### ENTRIES SUPPLIED:
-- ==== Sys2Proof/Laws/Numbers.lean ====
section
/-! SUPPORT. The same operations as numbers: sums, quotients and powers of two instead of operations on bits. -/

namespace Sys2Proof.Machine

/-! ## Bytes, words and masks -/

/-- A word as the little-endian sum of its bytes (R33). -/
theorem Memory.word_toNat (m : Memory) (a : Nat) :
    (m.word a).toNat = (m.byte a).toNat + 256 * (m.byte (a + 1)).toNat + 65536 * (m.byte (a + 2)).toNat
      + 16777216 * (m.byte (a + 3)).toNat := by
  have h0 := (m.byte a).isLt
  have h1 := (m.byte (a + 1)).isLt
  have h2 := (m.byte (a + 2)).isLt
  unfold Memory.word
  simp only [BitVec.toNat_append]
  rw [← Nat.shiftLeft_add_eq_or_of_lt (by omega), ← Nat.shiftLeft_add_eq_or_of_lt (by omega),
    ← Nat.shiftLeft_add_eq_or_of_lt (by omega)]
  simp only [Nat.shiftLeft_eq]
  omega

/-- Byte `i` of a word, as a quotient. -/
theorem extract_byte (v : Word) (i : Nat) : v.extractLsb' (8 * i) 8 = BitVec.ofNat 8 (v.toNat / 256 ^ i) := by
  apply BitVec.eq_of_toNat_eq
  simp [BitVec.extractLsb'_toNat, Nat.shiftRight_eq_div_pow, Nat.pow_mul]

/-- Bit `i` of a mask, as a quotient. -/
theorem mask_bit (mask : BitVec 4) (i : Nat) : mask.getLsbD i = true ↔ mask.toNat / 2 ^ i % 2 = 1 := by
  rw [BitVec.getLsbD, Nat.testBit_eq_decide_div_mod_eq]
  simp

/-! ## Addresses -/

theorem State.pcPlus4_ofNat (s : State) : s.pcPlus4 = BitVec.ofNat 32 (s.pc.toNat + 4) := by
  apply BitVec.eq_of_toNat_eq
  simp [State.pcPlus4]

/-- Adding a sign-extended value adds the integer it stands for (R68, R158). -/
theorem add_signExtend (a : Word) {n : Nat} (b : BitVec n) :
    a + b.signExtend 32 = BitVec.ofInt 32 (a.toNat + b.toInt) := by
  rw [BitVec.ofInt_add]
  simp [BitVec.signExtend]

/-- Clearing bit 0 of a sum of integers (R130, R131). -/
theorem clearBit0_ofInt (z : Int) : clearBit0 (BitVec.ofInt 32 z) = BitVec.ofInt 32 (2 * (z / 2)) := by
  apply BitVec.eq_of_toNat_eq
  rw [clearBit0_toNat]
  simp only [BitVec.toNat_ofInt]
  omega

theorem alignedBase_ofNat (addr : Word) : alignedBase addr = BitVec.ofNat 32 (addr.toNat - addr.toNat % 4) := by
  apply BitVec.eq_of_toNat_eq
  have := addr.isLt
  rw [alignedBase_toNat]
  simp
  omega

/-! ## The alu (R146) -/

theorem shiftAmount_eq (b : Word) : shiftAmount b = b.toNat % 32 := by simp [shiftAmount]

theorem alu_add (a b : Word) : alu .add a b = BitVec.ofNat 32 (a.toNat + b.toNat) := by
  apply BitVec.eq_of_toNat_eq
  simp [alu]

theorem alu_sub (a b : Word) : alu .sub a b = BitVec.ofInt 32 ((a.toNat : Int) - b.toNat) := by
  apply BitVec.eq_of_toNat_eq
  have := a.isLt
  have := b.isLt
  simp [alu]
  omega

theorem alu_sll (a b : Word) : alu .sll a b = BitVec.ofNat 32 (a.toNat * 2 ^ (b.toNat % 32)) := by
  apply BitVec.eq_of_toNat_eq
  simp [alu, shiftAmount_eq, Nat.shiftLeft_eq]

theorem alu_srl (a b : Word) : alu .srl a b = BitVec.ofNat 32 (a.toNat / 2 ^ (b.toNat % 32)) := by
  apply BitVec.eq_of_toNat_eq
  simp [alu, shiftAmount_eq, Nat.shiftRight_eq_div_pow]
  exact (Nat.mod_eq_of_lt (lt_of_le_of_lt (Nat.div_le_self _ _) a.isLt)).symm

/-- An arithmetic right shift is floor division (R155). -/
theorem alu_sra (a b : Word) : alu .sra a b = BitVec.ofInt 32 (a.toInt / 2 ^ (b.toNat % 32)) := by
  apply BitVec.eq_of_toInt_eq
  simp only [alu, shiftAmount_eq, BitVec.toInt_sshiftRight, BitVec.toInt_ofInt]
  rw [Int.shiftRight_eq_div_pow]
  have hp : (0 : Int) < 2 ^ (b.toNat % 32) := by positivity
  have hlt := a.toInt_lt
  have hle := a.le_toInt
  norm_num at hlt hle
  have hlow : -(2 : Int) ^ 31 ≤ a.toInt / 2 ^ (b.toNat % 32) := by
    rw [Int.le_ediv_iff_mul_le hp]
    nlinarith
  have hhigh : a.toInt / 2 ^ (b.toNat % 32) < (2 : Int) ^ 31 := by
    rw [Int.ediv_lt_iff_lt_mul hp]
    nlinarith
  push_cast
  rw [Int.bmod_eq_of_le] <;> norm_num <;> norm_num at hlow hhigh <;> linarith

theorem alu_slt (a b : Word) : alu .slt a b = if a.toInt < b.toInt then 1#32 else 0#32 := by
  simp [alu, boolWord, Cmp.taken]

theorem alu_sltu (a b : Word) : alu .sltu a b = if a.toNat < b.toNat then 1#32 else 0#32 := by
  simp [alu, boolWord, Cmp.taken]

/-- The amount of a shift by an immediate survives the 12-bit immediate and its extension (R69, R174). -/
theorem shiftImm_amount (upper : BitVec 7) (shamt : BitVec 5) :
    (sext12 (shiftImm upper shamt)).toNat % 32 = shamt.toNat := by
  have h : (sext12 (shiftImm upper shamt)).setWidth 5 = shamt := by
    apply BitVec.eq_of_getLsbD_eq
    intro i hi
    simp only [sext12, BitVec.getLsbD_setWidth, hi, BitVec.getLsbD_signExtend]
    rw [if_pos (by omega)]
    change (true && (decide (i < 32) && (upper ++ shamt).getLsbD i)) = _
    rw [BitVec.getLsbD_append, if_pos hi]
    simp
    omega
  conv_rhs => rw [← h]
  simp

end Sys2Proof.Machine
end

### DIRECTIONS FOR THIS TASK:
Begin with the line above that has "rw [← Nat.shiftLeft_add_eq_or_of_lt" and continue through the line that has "(R130, R131). -/", setting each one down exactly. Stop there.

### OUTPUT OF THE TASK:
  rw [← Nat.shiftLeft_add_eq_or_of_lt (by omega), ← Nat.shiftLeft_add_eq_or_of_lt (by omega),
    ← Nat.shiftLeft_add_eq_or_of_lt (by omega)]
  simp only [Nat.shiftLeft_eq]
  omega

/-- Byte `i` of a word, as a quotient. -/
theorem extract_byte (v : Word) (i : Nat) : v.extractLsb' (8 * i) 8 = BitVec.ofNat 8 (v.toNat / 256 ^ i) := by
  apply BitVec.eq_of_toNat_eq
  simp [BitVec.extractLsb'_toNat, Nat.shiftRight_eq_div_pow, Nat.pow_mul]

/-- Bit `i` of a mask, as a quotient. -/
theorem mask_bit (mask : BitVec 4) (i : Nat) : mask.getLsbD i = true ↔ mask.toNat / 2 ^ i % 2 = 1 := by
  rw [BitVec.getLsbD, Nat.testBit_eq_decide_div_mod_eq]
  simp

/-! ## Addresses -/

theorem State.pcPlus4_ofNat (s : State) : s.pcPlus4 = BitVec.ofNat 32 (s.pc.toNat + 4) := by
  apply BitVec.eq_of_toNat_eq
  simp [State.pcPlus4]

/-- Adding a sign-extended value adds the integer it stands for (R68, R158). -/
theorem add_signExtend (a : Word) {n : Nat} (b : BitVec n) :
    a + b.signExtend 32 = BitVec.ofInt 32 (a.toNat + b.toInt) := by
  rw [BitVec.ofInt_add]
  simp [BitVec.signExtend]

/-- Clearing bit 0 of a sum of integers (R130, R131). -/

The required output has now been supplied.